Stored items

┄┄┄┄┄┄┄┄┄┄┄┄┄┄┄┄┄┄┄┄

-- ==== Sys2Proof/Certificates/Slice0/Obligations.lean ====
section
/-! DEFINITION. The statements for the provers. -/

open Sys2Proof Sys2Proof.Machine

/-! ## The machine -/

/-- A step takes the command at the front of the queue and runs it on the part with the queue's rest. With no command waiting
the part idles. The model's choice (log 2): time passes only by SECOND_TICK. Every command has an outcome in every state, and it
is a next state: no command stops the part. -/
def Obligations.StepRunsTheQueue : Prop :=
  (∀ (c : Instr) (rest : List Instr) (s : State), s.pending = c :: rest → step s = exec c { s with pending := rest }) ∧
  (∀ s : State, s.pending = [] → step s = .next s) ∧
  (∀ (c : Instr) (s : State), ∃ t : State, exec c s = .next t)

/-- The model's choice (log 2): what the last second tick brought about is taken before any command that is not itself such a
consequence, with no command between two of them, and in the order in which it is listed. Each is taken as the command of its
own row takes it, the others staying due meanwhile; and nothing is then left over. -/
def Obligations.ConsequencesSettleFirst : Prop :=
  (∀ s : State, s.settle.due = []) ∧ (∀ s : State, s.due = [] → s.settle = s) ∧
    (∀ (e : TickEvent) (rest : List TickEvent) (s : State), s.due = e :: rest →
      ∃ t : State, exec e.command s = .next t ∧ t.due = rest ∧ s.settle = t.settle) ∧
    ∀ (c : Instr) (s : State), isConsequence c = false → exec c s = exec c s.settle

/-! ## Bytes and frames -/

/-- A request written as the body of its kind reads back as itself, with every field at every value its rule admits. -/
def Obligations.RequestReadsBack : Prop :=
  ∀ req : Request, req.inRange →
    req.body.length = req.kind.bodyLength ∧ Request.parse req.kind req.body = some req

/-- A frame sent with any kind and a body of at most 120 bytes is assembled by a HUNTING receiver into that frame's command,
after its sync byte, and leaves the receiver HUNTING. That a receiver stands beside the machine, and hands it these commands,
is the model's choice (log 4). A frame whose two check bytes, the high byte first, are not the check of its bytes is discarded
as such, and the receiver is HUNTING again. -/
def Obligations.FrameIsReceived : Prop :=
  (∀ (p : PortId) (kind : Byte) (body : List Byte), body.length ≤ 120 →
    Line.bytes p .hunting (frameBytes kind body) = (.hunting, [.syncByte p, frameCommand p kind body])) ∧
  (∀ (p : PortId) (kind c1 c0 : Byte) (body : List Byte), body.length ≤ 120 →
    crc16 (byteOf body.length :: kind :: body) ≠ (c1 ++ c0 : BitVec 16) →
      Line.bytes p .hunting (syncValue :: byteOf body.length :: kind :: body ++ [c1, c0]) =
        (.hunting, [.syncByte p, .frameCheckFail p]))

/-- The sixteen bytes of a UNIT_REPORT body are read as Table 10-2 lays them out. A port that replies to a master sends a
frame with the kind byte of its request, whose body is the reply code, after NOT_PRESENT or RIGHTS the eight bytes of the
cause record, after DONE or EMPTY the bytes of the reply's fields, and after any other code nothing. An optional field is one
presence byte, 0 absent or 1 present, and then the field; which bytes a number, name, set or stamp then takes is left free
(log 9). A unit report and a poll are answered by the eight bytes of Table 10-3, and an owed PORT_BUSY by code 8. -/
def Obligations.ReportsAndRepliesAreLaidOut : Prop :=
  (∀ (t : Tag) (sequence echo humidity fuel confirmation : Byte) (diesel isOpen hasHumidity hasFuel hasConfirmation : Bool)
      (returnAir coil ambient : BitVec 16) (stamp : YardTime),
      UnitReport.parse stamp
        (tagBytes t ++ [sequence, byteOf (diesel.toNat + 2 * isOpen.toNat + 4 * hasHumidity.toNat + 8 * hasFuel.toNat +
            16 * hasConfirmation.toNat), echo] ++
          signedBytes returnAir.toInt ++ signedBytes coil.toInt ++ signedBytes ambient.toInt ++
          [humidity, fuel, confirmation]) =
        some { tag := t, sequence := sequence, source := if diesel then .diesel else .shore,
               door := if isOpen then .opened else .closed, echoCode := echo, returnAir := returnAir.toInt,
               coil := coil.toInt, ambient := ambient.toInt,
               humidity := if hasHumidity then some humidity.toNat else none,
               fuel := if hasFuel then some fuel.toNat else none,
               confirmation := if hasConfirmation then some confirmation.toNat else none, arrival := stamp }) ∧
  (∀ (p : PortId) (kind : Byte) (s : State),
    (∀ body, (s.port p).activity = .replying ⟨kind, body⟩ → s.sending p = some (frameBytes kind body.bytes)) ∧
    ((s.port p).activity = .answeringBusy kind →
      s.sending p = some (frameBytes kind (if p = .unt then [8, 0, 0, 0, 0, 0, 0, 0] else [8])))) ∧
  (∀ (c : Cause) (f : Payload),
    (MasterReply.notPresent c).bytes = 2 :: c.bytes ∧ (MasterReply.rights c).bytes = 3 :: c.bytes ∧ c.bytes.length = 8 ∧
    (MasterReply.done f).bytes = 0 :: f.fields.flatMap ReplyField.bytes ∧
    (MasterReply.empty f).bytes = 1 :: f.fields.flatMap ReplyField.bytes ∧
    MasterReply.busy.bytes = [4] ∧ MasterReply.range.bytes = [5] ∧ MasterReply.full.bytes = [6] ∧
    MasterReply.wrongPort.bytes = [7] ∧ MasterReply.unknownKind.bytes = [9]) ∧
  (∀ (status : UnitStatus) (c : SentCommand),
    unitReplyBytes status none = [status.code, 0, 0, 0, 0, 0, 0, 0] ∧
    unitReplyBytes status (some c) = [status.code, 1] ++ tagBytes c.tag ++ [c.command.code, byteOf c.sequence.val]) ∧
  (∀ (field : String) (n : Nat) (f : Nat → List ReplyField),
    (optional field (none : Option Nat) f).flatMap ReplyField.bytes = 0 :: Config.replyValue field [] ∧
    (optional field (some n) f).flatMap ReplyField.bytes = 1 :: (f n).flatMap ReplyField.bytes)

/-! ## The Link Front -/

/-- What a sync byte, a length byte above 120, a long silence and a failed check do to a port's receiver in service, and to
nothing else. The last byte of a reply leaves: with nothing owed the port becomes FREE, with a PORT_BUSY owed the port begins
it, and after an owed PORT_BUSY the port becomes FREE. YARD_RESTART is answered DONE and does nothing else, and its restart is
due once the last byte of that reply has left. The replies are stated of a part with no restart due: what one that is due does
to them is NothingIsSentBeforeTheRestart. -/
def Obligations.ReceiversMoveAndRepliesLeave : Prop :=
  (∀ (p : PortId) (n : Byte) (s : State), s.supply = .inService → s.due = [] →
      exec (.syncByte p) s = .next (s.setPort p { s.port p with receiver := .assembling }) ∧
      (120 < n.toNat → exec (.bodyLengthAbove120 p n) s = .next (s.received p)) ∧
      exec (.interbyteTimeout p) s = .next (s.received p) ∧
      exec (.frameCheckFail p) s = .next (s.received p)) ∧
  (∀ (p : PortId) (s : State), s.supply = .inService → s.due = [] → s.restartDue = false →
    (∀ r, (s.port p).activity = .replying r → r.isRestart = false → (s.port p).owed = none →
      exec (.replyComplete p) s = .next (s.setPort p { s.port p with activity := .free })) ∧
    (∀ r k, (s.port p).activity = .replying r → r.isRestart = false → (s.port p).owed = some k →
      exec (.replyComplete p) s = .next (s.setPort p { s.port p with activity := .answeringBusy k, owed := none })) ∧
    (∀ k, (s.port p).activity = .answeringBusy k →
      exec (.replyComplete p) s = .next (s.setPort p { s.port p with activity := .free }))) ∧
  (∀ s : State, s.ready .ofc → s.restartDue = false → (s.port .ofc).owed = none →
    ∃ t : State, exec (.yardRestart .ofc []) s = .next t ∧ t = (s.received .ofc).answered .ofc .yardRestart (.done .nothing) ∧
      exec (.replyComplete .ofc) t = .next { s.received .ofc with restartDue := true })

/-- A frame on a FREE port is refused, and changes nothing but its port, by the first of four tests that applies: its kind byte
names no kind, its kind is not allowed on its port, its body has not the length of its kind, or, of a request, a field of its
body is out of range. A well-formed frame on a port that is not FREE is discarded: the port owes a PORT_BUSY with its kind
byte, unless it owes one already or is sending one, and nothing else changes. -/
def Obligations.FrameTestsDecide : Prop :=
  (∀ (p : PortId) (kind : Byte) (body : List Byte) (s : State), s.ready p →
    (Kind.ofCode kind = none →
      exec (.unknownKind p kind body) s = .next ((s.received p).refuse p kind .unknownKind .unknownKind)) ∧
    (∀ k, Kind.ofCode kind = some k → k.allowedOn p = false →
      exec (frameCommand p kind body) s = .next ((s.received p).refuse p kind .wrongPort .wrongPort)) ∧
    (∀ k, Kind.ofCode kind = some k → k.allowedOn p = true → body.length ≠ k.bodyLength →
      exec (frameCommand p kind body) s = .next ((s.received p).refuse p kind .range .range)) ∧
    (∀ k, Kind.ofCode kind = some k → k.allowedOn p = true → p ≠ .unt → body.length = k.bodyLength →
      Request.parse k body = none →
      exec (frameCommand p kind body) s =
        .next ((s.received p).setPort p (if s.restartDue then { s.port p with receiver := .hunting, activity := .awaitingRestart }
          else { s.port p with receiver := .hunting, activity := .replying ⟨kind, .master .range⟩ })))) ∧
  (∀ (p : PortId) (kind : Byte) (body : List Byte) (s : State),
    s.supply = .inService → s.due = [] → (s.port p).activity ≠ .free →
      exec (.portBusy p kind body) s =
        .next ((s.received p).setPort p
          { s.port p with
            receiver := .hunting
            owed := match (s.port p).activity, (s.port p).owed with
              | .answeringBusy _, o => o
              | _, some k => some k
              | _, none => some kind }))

┄┄┄┄┄┄┄┄┄┄┄┄┄┄┄┄┄┄┄┄

AIM OF THE EXERCISE: Take the line above containing "itself such a", the line containing "is the model's", and all lines in between, and copy them exactly without anything else.

RESPONSE BOX:
/-- The model's choice (log 2): what the last second tick brought about is taken before any command that is not itself such a
consequence, with no command between two of them, and in the order in which it is listed. Each is taken as the command of its
own row takes it, the others staying due meanwhile; and nothing is then left over. -/
def Obligations.ConsequencesSettleFirst : Prop :=
  (∀ s : State, s.settle.due = []) ∧ (∀ s : State, s.due = [] → s.settle = s) ∧
    (∀ (e : TickEvent) (rest : List TickEvent) (s : State), s.due = e :: rest →
      ∃ t : State, exec e.command s = .next t ∧ t.due = rest ∧ s.settle = t.settle) ∧
    ∀ (c : Instr) (s : State), isConsequence c = false → exec c s = exec c s.settle

/-! ## Bytes and frames -/

/-- A request written as the body of its kind reads back as itself, with every field at every value its rule admits. -/
def Obligations.RequestReadsBack : Prop :=
  ∀ req : Request, req.inRange →
    req.body.length = req.kind.bodyLength ∧ Request.parse req.kind req.body = some req

/-- A frame sent with any kind and a body of at most 120 bytes is assembled by a HUNTING receiver into that frame's command,
after its sync byte, and leaves the receiver HUNTING. That a receiver stands beside the machine, and hands it these commands,
is the model's choice (log 4). A frame whose two check bytes, the high byte first, are not the check of its bytes is discarded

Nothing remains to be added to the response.